Actualités 28.10.2015 à 15h11
Park et Abe
Sommet Séoul-Washington-Tokyo

SEOUL, 28 oct. (Yonhap) -- Les deux pays voisins proches géographiquement mais loin psychologiquement et diplomatiquement tiendront enfin un sommet bilatéral le 2 novembre prochain, selon un rapport de la chaîne de télévision publique japonaise NHK ce matin.

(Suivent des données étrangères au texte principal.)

-- ==== Sys2Proof/Certificates/Slice0/Obligations.lean ====
section
/-! DEFINITION. What is claimed of the machine, for the provers. Helpers of the statements stand in Sys2Proof.Claim. -/

namespace Sys2Proof.Claim
end Sys2Proof.Claim

open Sys2Proof Sys2Proof.Machine Sys2Proof.Claim

/-! ### Tiller instructions (chapter 7) -/

/-- The berth `t` may issue an instruction that reads the registers `rs` and the predicates `ps`: its context is `c`, no source
awaits a result, and both the PC and the next one lie in the code region (R154 to R157, R189). -/
def Sys2Proof.Claim.Runs (s : State) (t : Thr) (c : Ctx) (rs : List Reg) (ps : List Prd) : Prop :=
  s.ready t = some c ∧ c.awaits rs ps = false ∧ c.pc.toNat + 1 < s.codeWords (s.posOf t.core)

/-- The context `c` stands in the berth with its PC advanced by 1 (R189). -/
def Sys2Proof.Claim.landed (s : State) (t : Thr) (c : Ctx) : State := s.setCtxAt t { c with pc := c.pc + 1 }

/-- The berth has issued and its instruction has retired with the context `c`; nothing else changes (R155, R189). -/
def Sys2Proof.Claim.retired (s : State) (t : Thr) (c : Ctx) : State := landed (s.noteIssue t) t c

/-- `c` with a result on its way to `d` (R156, R218). -/
def Sys2Proof.Claim.later (c : Ctx) (d : Dest) (v : W64) : Ctx := c.await d (.value v)

/-- The integer instructions of R192, by result: at once, or through the load return path (R218). -/
def Obligations.IntegerResults : Prop :=
  ∀ (s : State) (t : Thr) (c : Ctx) (rd ra : Reg) (b : Src2), Runs s t c (ra :: src2Regs b) [] →
    let x := c.reg ra
    let y := c.src2 b
    exec (.add t rd ra b) s = .next (retired s t (c.write rd (x + y))) ∧
    exec (.sub t rd ra b) s = .next (retired s t (c.write rd (x - y))) ∧
    exec (.mul t rd ra b) s = .next (retired s t (later c (.reg rd) (x * y))) ∧
    exec (.mulhu t rd ra b) s = .next (retired s t (later c (.reg rd) (BitVec.ofNat 64 (x.toNat * y.toNat / 2 ^ 64)))) ∧
    exec (.and t rd ra b) s = .next (retired s t (c.write rd (x &&& y))) ∧
    exec (.or t rd ra b) s = .next (retired s t (c.write rd (x ||| y))) ∧
    exec (.xor t rd ra b) s = .next (retired s t (c.write rd (x ^^^ y))) ∧
    exec (.min t rd ra b) s = .next (retired s t (c.write rd (if x.toInt < y.toInt then x else y))) ∧
    exec (.max t rd ra b) s = .next (retired s t (c.write rd (if x.toInt < y.toInt then y else x))) ∧
    exec (.minu t rd ra b) s = .next (retired s t (c.write rd (if x.toNat < y.toNat then x else y))) ∧
    exec (.maxu t rd ra b) s = .next (retired s t (c.write rd (if x.toNat < y.toNat then y else x))) ∧
    exec (.divu t rd ra b) s = .next (retired s t (later c (.reg rd)
      (if y = 0 then BitVec.allOnes 64 else BitVec.ofNat 64 (x.toNat / y.toNat)))) ∧
    exec (.remu t rd ra b) s = .next (retired s t (later c (.reg rd)
      (if y = 0 then x else BitVec.ofNat 64 (x.toNat % y.toNat)))) ∧
    ((∀ v, b = .imm v → v.toNat < 64) →
      exec (.shl t rd ra b) s = .next (retired s t (c.write rd (x <<< (y.toNat % 64)))) ∧
      exec (.shr t rd ra b) s = .next (retired s t (c.write rd (x >>> (y.toNat % 64)))) ∧
      exec (.sar t rd ra b) s = .next (retired s t (c.write rd (x.sshiftRight (y.toNat % 64)))))

/-- The compare, select and predicate operations of R193. -/
def Obligations.CompareSelectResults : Prop :=
  ∀ (s : State) (t : Thr) (c : Ctx),
    (∀ (pd : Prd) (ra rb : Reg), Runs s t c [ra, rb] [] →
      let x := c.reg ra
      let y := c.reg rb
      exec (.cmpEq t pd ra rb) s = .next (retired s t (c.writePrd pd (decide (x = y)))) ∧
      exec (.cmpNe t pd ra rb) s = .next (retired s t (c.writePrd pd (decide (x ≠ y)))) ∧
      exec (.cmpLt t pd ra rb) s = .next (retired s t (c.writePrd pd (decide (x.toInt < y.toInt)))) ∧
      exec (.cmpLtu t pd ra rb) s = .next (retired s t (c.writePrd pd (decide (x.toNat < y.toNat)))) ∧
      exec (.cmpGe t pd ra rb) s = .next (retired s t (c.writePrd pd (decide (y.toInt ≤ x.toInt)))) ∧
      exec (.cmpGeu t pd ra rb) s = .next (retired s t (c.writePrd pd (decide (y.toNat ≤ x.toNat))))) ∧
    (∀ (rd ra rb : Reg) (p : Prd), Runs s t c [ra, rb] [p] →
      exec (.sel t rd ra rb p) s = .next (retired s t (c.write rd (if c.prd p then c.reg ra else c.reg rb)))) ∧
    (∀ (rd ra : Reg) (imm : W32), Runs s t c [ra] [] →
      exec (.lih t rd ra imm) s =
        .next (retired s t (c.write rd (BitVec.ofNat 64 ((c.reg ra).toNat % 2 ^ 32 + imm.toNat * 2 ^ 32))))) ∧
    (∀ (pd pa pb : Prd), Runs s t c [] [pa, pb] →
      exec (.pand t pd pa pb) s = .next (retired s t (c.writePrd pd (c.prd pa && c.prd pb))) ∧
      exec (.por t pd pa pb) s = .next (retired s t (c.writePrd pd (c.prd pa || c.prd pb)))) ∧
    (∀ (pd pa : Prd), Runs s t c [] [pa, pa] → exec (.pnot t pd pa) s = .next (retired s t (c.writePrd pd (!c.prd pa))))

/-- The scalar FP32 operations of R194, in both rounding modes. -/
def Obligations.ScalarFpResults : Prop :=
  ∀ (s : State) (t : Thr) (c : Ctx) (rd ra rb : Reg) (rnd : BitVec 2) (m : Rnd),
    (rnd = 0 ∧ m = .rne ∨ rnd = 1 ∧ m = .rtz) → Runs s t c [ra, rb, rd] [] →
    let x := f32 (c.reg ra)
    let y := f32 (c.reg rb)
    let res (v : W64) := Host.Outcome.next (retired s t (later c (.reg rd) v))
    exec (.fadd t rd ra rb rnd) s = res (toF32 m (x.add y)) ∧
    exec (.fsub t rd ra rb rnd) s = res (toF32 m (x.sub y)) ∧
    exec (.fmul t rd ra rb rnd) s = res (toF32 m (x.mul y)) ∧
    exec (.ffma t rd ra rb rnd) s = res (toF32 m ((x.mul y).add (f32 (c.reg rd)))) ∧
    exec (.fdiv t rd ra rb rnd) s = res (toF32 m (x.div y)) ∧
    exec (.fsqrt t rd ra rnd) s = res (toF32 m x.sqrt) ∧
    exec (.fmin t rd ra rb rnd) s = res (toF32 m (x.fmin y)) ∧
    exec (.fmax t rd ra rb rnd) s = res (toF32 m (x.fmax y)) ∧
    exec (.fcvtFi t rd ra rnd) s = res (intToF32 m (c.reg ra)) ∧
    exec (.fcvtIf t rd ra rnd) s = res (f32ToInt m x) ∧
    ∀ (pd : Prd),
      let said (b : Bool) := Host.Outcome.next (retired s t (later c (.prd pd) (if b then 1 else 0)))
      exec (.feq t pd ra rb) s = said (feqV x y) ∧
      exec (.flt t pd ra rb) s = said (fltV x y) ∧
      exec (.fle t pd ra rb) s = said (fleV x y)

Leaders coréen et japonais

Le Premier ministre japonais se déplacera à Séoul pour ce premier sommet entre les deux pays depuis l’arrivée au pouvoir de Park Geun-hye (2013) et de Shinzo Abe (2012). Les deux n’ont pas encore eu de sommet sauf quelques rencontres brèves au sommet de l’Apec à Pékin et au sommet du G20 en Australie en novembre 2014 puis aux funérailles du Premier ministre singapourien Lee Kuan Yew en mars dernier.

Abe et Park

Il s’agira du premier sommet bilatéral entre les deux pays depuis trois ans et six mois, le dernier remontant à mai 2012 entre Lee Myung-bak et Yoshihiro Noda. La tenue d’un sommet entre les deux pays a été bloquée notamment à cause du sujet de l’esclavage sexuel commis par l’armée impériale japonaise qui n’a pas encore abouti à une résolution entre les deux pays.

Abe regarde Park

Dans ce contexte, le sommet trilatéral entre la Corée du Sud, la Chine et le Japon a été décidé pour le 1er novembre en Corée du Sud et il était difficile pour Séoul, le pays hôte de ce sommet trilatéral, de refuser le sommet bilatéral avec le Japon. De plus, les Etats-Unis ont constamment mis l’accent sur l’importance d’une amélioration des relations entre les deux pays compte tenu des problématiques nucléaires de la Corée du Nord.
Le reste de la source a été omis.